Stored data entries
━━━━━━━━
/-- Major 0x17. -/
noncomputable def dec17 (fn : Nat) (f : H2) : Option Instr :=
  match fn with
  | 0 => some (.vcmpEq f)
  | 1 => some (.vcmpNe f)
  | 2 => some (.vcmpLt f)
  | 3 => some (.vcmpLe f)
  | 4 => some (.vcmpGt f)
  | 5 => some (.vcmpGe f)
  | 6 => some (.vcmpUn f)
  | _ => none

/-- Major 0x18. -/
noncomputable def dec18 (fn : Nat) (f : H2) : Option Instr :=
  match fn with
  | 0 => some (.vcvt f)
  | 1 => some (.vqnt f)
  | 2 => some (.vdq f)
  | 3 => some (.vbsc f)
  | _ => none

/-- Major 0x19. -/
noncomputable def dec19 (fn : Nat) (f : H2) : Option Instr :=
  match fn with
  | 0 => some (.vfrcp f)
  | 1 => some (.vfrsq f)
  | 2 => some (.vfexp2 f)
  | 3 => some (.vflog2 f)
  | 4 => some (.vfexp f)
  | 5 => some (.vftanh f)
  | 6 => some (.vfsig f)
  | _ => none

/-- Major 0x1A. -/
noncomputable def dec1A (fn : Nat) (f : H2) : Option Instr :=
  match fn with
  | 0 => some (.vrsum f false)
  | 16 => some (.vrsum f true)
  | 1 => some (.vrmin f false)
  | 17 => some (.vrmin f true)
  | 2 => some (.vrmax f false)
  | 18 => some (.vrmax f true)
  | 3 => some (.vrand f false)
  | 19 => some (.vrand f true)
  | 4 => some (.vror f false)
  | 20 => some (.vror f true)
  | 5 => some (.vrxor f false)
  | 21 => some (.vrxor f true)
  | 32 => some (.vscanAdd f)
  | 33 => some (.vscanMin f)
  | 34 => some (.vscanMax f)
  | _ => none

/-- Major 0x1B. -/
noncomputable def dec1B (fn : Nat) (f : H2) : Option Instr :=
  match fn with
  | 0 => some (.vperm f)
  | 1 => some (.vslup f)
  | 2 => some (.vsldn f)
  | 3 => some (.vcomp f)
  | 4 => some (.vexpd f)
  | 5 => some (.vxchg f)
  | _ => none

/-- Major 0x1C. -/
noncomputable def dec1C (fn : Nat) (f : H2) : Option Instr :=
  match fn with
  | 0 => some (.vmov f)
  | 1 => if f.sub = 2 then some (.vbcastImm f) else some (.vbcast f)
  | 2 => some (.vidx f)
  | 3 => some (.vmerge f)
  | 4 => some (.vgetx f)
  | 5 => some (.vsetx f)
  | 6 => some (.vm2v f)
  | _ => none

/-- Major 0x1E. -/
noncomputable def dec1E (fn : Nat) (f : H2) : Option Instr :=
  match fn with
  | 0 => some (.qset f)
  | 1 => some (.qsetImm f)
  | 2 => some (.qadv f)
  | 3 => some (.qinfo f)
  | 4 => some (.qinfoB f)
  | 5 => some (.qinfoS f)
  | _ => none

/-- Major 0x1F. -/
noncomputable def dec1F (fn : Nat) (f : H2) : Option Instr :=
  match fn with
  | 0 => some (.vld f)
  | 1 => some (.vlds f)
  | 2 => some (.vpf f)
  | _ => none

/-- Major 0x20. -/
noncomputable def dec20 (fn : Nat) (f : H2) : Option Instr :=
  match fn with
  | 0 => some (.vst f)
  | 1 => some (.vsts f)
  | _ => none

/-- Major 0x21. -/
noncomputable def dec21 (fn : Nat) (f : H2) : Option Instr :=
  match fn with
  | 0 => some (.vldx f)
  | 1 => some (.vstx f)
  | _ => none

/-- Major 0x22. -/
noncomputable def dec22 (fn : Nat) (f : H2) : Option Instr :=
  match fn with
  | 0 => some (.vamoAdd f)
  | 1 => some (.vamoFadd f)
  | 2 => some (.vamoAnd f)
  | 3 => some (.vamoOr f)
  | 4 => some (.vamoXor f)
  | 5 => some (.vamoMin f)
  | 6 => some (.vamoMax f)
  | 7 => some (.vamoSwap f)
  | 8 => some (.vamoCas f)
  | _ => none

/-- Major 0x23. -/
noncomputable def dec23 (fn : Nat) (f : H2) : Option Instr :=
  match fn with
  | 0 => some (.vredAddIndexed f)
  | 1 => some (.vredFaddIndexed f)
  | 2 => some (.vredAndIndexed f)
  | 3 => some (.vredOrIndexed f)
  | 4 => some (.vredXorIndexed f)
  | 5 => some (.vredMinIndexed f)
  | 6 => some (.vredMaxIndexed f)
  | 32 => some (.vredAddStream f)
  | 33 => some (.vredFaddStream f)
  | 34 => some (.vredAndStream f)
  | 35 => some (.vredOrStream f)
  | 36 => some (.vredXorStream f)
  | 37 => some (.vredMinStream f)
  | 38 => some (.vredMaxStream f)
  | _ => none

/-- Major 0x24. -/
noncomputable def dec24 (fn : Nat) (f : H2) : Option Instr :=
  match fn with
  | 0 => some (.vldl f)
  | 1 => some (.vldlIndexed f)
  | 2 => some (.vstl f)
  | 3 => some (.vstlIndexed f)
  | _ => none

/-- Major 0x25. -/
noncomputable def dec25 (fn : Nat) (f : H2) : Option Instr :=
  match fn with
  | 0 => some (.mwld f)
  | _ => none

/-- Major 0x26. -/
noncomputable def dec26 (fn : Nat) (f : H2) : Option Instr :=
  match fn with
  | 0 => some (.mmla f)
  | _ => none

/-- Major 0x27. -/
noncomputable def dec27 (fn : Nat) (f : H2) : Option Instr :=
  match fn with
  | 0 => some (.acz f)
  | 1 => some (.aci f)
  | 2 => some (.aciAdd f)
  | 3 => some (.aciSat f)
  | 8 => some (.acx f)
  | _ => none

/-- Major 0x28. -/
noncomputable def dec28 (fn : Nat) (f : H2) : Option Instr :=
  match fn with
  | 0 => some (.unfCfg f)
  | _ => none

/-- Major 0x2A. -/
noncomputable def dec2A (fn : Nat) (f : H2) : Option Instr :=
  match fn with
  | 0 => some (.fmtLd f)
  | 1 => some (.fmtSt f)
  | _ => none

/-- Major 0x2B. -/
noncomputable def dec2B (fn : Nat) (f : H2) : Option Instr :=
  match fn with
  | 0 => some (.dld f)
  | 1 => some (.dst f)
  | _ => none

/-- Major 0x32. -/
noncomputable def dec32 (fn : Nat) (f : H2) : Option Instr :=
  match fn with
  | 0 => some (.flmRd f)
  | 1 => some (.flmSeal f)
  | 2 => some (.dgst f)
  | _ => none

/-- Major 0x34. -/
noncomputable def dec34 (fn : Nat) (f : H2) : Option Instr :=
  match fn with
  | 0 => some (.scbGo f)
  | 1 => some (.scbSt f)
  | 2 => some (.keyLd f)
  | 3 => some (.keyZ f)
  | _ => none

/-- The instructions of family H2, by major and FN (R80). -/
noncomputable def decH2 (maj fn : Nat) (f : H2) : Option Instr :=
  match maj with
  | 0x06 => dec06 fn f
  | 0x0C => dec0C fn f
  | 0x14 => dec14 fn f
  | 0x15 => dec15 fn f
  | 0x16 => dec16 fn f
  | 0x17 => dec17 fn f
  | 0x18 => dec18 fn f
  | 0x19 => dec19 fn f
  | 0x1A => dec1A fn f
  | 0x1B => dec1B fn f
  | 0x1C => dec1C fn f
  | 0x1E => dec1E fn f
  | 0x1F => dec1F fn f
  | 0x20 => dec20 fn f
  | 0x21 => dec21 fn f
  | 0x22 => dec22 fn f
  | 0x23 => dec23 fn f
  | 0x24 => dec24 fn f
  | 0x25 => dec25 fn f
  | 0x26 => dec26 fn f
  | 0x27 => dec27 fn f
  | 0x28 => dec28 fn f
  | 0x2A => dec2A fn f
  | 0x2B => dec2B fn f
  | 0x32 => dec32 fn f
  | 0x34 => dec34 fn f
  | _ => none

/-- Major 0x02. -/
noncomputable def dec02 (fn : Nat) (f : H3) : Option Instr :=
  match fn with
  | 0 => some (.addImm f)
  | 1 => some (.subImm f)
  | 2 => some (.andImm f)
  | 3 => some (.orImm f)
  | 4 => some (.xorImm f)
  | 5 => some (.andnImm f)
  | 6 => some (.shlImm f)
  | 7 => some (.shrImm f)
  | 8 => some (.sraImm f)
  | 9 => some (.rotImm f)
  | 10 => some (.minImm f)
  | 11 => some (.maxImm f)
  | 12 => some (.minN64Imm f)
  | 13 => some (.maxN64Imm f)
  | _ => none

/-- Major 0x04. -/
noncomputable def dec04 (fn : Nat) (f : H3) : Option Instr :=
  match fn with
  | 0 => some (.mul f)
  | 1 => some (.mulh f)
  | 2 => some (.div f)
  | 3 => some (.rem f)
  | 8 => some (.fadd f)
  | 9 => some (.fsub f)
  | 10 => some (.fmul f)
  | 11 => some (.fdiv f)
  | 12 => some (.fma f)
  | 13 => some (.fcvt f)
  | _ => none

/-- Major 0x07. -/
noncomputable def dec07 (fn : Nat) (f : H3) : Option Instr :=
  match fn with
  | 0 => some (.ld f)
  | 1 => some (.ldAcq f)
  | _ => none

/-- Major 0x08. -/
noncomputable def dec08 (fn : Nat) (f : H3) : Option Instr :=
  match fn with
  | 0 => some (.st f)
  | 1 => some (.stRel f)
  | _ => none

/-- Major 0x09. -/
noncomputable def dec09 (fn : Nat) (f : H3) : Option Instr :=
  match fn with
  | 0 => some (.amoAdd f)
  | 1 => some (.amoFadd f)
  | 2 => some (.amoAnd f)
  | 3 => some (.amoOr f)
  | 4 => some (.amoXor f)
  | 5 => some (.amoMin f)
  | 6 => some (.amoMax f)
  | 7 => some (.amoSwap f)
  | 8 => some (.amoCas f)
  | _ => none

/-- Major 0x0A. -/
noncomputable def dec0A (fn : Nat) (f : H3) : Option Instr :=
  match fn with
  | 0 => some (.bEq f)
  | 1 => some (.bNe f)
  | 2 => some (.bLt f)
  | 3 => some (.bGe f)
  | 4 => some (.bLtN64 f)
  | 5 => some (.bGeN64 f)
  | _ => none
━━━━━━━━
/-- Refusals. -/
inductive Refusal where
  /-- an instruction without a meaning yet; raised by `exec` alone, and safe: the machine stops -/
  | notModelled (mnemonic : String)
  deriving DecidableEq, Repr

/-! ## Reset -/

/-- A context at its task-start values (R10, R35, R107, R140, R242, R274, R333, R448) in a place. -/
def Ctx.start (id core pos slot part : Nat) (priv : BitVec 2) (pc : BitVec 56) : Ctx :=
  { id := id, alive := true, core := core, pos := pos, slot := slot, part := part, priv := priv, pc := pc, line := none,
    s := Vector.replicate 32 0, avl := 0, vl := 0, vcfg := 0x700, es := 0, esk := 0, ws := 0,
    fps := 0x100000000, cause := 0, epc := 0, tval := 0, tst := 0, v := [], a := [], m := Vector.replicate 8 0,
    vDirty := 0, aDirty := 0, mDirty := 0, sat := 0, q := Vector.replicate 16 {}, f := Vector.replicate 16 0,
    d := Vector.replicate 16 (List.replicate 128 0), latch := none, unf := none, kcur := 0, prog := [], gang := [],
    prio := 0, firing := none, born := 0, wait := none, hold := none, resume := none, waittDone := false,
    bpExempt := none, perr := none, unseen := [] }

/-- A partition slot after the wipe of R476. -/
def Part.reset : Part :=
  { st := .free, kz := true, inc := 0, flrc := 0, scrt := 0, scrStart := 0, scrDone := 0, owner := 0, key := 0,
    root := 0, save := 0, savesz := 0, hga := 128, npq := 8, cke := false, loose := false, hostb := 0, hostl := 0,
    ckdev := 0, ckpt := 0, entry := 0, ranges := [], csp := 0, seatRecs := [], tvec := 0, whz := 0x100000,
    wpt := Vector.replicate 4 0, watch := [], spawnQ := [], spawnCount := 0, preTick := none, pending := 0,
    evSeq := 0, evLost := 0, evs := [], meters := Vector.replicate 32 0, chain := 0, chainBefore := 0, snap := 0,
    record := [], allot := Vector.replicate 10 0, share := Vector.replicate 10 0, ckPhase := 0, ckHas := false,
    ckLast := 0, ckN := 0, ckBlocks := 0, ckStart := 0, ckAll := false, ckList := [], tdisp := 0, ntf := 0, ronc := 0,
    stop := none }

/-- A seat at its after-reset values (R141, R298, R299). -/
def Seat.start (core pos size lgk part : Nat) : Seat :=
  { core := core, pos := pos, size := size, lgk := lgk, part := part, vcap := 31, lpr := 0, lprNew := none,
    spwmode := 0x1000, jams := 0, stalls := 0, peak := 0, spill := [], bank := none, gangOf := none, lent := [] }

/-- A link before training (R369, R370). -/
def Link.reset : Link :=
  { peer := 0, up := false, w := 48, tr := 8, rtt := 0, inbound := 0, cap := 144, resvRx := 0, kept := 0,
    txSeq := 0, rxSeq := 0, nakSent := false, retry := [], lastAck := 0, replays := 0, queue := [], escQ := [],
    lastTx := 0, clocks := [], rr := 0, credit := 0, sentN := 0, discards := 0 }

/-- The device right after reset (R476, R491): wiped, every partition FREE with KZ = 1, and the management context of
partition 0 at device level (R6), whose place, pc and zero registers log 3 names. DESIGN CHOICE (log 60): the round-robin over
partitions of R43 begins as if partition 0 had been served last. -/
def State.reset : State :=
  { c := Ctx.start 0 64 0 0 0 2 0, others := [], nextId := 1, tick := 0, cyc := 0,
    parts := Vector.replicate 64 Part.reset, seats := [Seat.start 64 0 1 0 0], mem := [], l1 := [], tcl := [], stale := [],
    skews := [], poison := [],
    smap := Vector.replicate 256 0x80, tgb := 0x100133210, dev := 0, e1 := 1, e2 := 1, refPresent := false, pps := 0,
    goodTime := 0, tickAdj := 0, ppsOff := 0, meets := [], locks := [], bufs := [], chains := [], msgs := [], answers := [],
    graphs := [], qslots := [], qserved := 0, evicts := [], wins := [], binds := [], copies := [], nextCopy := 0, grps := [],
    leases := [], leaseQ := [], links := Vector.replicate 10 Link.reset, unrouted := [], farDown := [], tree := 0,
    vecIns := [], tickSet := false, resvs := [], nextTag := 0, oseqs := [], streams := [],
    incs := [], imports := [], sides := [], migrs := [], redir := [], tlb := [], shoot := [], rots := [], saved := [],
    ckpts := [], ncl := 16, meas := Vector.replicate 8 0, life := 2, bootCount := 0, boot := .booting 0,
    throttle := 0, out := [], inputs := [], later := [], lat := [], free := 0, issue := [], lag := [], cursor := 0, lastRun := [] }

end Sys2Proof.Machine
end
━━━━━━━━
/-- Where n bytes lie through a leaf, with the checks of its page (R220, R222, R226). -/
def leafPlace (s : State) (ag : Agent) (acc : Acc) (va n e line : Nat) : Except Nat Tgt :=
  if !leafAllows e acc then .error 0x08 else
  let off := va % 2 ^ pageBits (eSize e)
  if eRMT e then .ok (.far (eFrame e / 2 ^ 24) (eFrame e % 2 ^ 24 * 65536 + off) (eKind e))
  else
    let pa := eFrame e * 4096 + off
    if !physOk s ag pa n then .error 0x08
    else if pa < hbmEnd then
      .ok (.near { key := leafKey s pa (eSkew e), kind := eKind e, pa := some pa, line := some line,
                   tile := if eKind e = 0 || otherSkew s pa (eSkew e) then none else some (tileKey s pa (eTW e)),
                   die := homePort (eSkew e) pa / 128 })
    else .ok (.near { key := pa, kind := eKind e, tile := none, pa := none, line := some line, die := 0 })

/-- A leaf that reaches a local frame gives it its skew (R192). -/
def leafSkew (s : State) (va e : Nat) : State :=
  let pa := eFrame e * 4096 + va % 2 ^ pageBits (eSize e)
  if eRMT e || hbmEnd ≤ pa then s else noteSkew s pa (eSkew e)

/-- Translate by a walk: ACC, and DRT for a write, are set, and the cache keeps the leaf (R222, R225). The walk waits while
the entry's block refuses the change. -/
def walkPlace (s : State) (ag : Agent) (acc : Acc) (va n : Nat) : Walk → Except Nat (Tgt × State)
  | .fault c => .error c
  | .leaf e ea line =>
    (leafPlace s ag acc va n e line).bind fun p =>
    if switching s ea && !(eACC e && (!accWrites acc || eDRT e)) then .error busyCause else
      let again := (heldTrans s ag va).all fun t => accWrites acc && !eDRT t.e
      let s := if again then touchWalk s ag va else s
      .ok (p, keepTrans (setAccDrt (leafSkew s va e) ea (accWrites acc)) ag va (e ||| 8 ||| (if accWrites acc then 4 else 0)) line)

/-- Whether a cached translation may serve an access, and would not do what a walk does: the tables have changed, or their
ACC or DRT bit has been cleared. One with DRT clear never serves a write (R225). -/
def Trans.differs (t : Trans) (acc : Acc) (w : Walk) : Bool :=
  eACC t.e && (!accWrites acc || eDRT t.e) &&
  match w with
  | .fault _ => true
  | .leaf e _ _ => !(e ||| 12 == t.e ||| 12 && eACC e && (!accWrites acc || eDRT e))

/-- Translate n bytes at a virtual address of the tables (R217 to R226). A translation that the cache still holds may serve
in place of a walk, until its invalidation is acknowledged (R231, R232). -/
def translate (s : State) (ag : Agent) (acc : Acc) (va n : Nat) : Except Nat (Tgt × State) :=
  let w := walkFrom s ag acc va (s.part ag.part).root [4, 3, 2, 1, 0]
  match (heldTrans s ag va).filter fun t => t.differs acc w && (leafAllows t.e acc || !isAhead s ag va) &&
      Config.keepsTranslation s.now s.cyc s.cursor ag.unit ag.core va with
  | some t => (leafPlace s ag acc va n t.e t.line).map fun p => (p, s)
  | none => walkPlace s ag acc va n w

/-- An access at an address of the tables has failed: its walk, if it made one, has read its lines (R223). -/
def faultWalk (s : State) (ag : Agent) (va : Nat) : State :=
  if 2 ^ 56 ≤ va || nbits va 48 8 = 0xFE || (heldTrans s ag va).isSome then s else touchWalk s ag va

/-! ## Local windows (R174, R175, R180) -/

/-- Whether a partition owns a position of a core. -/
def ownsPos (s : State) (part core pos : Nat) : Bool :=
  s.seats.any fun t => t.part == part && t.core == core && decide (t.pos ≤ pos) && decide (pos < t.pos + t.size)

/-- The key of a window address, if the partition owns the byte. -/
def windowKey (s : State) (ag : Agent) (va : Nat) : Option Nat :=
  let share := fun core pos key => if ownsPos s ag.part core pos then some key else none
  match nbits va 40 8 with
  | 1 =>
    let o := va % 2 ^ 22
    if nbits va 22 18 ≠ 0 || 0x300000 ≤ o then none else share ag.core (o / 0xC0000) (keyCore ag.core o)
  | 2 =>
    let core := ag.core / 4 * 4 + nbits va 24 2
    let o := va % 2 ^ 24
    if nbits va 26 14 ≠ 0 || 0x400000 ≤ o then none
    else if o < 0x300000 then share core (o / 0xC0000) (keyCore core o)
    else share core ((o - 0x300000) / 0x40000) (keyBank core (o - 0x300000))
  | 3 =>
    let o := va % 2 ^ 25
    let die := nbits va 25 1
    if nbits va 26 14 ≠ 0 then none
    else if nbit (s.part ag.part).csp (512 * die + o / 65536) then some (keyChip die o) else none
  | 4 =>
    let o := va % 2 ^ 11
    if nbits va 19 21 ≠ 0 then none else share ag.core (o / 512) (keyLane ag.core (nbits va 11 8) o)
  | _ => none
━━━━━━━━
**WHAT THIS TASK INVOLVES**
Filter by the word "eACC": copy every line of the data that holds it.

**TASK SOLUTION**
    if switching s ea && !(eACC e && (!accWrites acc || eDRT e)) then .error busyCause else
  eACC t.e && (!accWrites acc || eDRT t.e) &&
  | .leaf e _ _ => !(e ||| 12 == t.e ||| 12 && eACC e && (!accWrites acc || eDRT e))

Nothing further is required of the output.